■ TASK OBJECTIVE
When a line of the records below contains the string "memFrom", copy that whole line.

#### DATA FOR THIS TASK

-- ==== Sys2Proof/Decode.lean ====
section
/-! DEFINITION. Decoding an instruction word (R50 to R58), and the encoder written from the same tables. Every word that R58
does not list answers `none` (R57); the context that issues it traps ILLOP. -/

namespace Sys2Proof

/-- The field of `n` bits whose lowest bit is bit `lo` (R10). -/
def bits (lo n : Nat) (w : W32) : BitVec n := w.extractLsb' lo n

/-- One bit of a word as a truth value. -/
def flag (lo : Nat) (w : W32) : Bool := w.extractLsb' lo 1 == 1#1

/-- Major opcode 0x00 (R58). -/
def decode00 (w : W32) : Option Instr :=
  if bits 29 3 w = 0 ∧ w ≠ 0 then some (.add (flag 28 w) (bits 7 7 w) (bits 14 7 w) (bits 21 7 w))
  else if bits 29 3 w = 1 then some (.sub (flag 28 w) (bits 7 7 w) (bits 14 7 w) (bits 21 7 w))
  else if bits 29 3 w = 2 then some (.and (flag 28 w) (bits 7 7 w) (bits 14 7 w) (bits 21 7 w))
  else if bits 29 3 w = 3 then some (.or (flag 28 w) (bits 7 7 w) (bits 14 7 w) (bits 21 7 w))
  else if bits 29 3 w = 4 then some (.xor (flag 28 w) (bits 7 7 w) (bits 14 7 w) (bits 21 7 w))
  else if bits 29 3 w = 5 then some (.sll (flag 28 w) (bits 7 7 w) (bits 14 7 w) (bits 21 7 w))
  else if bits 29 3 w = 6 then some (.srl (flag 28 w) (bits 7 7 w) (bits 14 7 w) (bits 21 7 w))
  else if bits 29 3 w = 7 then some (.sra (flag 28 w) (bits 7 7 w) (bits 14 7 w) (bits 21 7 w))
  else none

/-- Major opcode 0x01 (R58). -/
def decode01 (w : W32) : Option Instr :=
  if bits 29 3 w = 0 then some (.slt (flag 28 w) (bits 7 7 w) (bits 14 7 w) (bits 21 7 w))
  else if bits 29 3 w = 1 then some (.sltu (flag 28 w) (bits 7 7 w) (bits 14 7 w) (bits 21 7 w))
  else if bits 29 3 w = 2 then some (.min (flag 28 w) (bits 7 7 w) (bits 14 7 w) (bits 21 7 w))
  else if bits 29 3 w = 3 then some (.max (flag 28 w) (bits 7 7 w) (bits 14 7 w) (bits 21 7 w))
  else if bits 29 3 w = 4 then some (.minu (flag 28 w) (bits 7 7 w) (bits 14 7 w) (bits 21 7 w))
  else if bits 29 3 w = 5 then some (.maxu (flag 28 w) (bits 7 7 w) (bits 14 7 w) (bits 21 7 w))
  else none

/-- Major opcode 0x02 (R58). -/
def decode02 (w : W32) : Option Instr :=
  if bits 29 3 w = 0 then some (.mul (flag 28 w) (bits 7 7 w) (bits 14 7 w) (bits 21 7 w))
  else if bits 29 3 w = 1 then some (.mulh (flag 28 w) (bits 7 7 w) (bits 14 7 w) (bits 21 7 w))
  else if bits 29 3 w = 2 then some (.mulhu (flag 28 w) (bits 7 7 w) (bits 14 7 w) (bits 21 7 w))
  else if bits 29 3 w = 3 then some (.mulhsu (flag 28 w) (bits 7 7 w) (bits 14 7 w) (bits 21 7 w))
  else if bits 29 3 w = 4 then some (.div (flag 28 w) (bits 7 7 w) (bits 14 7 w) (bits 21 7 w))
  else if bits 29 3 w = 5 then some (.divu (flag 28 w) (bits 7 7 w) (bits 14 7 w) (bits 21 7 w))
  else if bits 29 3 w = 6 then some (.rem (flag 28 w) (bits 7 7 w) (bits 14 7 w) (bits 21 7 w))
  else if bits 29 3 w = 7 then some (.remu (flag 28 w) (bits 7 7 w) (bits 14 7 w) (bits 21 7 w))
  else none
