-- ==== Sys2Proof/Machine/Ops.lean ====
section
/-! DEFINITION. The named operations over the state: fields of words, maps, memory, registers, translation, fault records, taking
a trap and returning from one, parking and retiring. -/

namespace Sys2Proof.Machine

abbrev Result := Host.Outcome State Fault Refusal

/-! ## Fields of words -/

/-- Bits `lo + n - 1` to `lo` of a doubleword, as a number (R10). -/
def fld (lo n : Nat) (w : Word) : Nat := (w.extractLsb' lo n).toNat

/-- One bit. -/
def bit (i : Nat) (w : Word) : Bool := w.getLsbD i

/-- Bits 47:0 sign-extended from bit 47 (R369). -/
def sext48 (w : Word) : Word := (w.extractLsb' 0 48).signExtend 64

/-- Bits 63:47 all equal (R89). -/
def canonical (a : Word) : Bool := sext48 a == a

/-- The address that a field of bits 47:`k` names (R369). -/
def baseOf (k : Nat) (w : Word) : Word := (sext48 w >>> k) <<< k

/-- A natural number as a doubleword, modulo 2^64. -/
def word (n : Nat) : Word := BitVec.ofNat 64 n

/-- Truth as 1 or 0. -/
def ofFlag (b : Bool) : Word := if b then 1 else 0

/-- `v` with the field at `lo` of width `n` replaced. -/
def putFld (lo n x : Nat) (v : Word) : Word :=
  (v &&& ~~~(((allOnes 64) >>> (64 - n)) <<< lo)) ||| ((word x &&& ((allOnes 64) >>> (64 - n))) <<< lo)

/-! ## Maps and lists -/

def amGet {α : Type} (m : AMap α) (k : Nat) : Option α :=
  match m with
  | [] => none
  | (i, x) :: r => if i = k then some x else amGet r k

def amGetD {α : Type} (d : α) (m : AMap α) (k : Nat) : α := (amGet m k).getD d

def amSet {α : Type} (m : AMap α) (k : Nat) (v : α) : AMap α :=
  match m with
  | [] => [(k, v)]
  | (i, x) :: r => if k < i then (k, v) :: (i, x) :: r else if k = i then (k, v) :: r else (i, x) :: amSet r k v

def amErase {α : Type} (m : AMap α) (k : Nat) : AMap α := m.filter fun e => e.1 != k

/-- The elements of a list changed where they satisfy `p`. -/
def updWhere {α : Type} (p : α → Bool) (f : α → α) (l : List α) : List α := l.map fun x => if p x then f x else x

/-! ## Memory: bytes in one canonical form -/

/-- The byte at an address; an unlisted one is 0 (log entry 1). -/
def memGet (m : Memory) (a : Nat) : Byte :=
  match m with
  | [] => 0
  | (b, v) :: r => if b = a then v else memGet r a

/-- A byte written, the canonical form kept. -/
def memSet (m : Memory) (a : Nat) (v : Byte) : Memory :=
  match m with
  | [] => if v = 0 then [] else [(a, v)]
  | (b, w) :: r =>
    if a < b then (if v = 0 then (b, w) :: r else (a, v) :: (b, w) :: r)
    else if a = b then (if v = 0 then r else (a, v) :: r)
    else (b, w) :: memSet r a v

/-- Addresses strictly rising from above `lo`, and no byte equal to what an unlisted address reads as. -/
def memFrom (lo : Option Nat) : Memory → Bool
  | [] => true
  | (a, v) :: r => (match lo with | none => true | some l => decide (l < a)) && v != 0 && memFrom (some a) r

########

■ WRITTEN RESPONSE
def memFrom (lo : Option Nat) : Memory → Bool
  | (a, v) :: r => (match lo with | none => true | some l => decide (l < a)) && v != 0 && memFrom (some a) r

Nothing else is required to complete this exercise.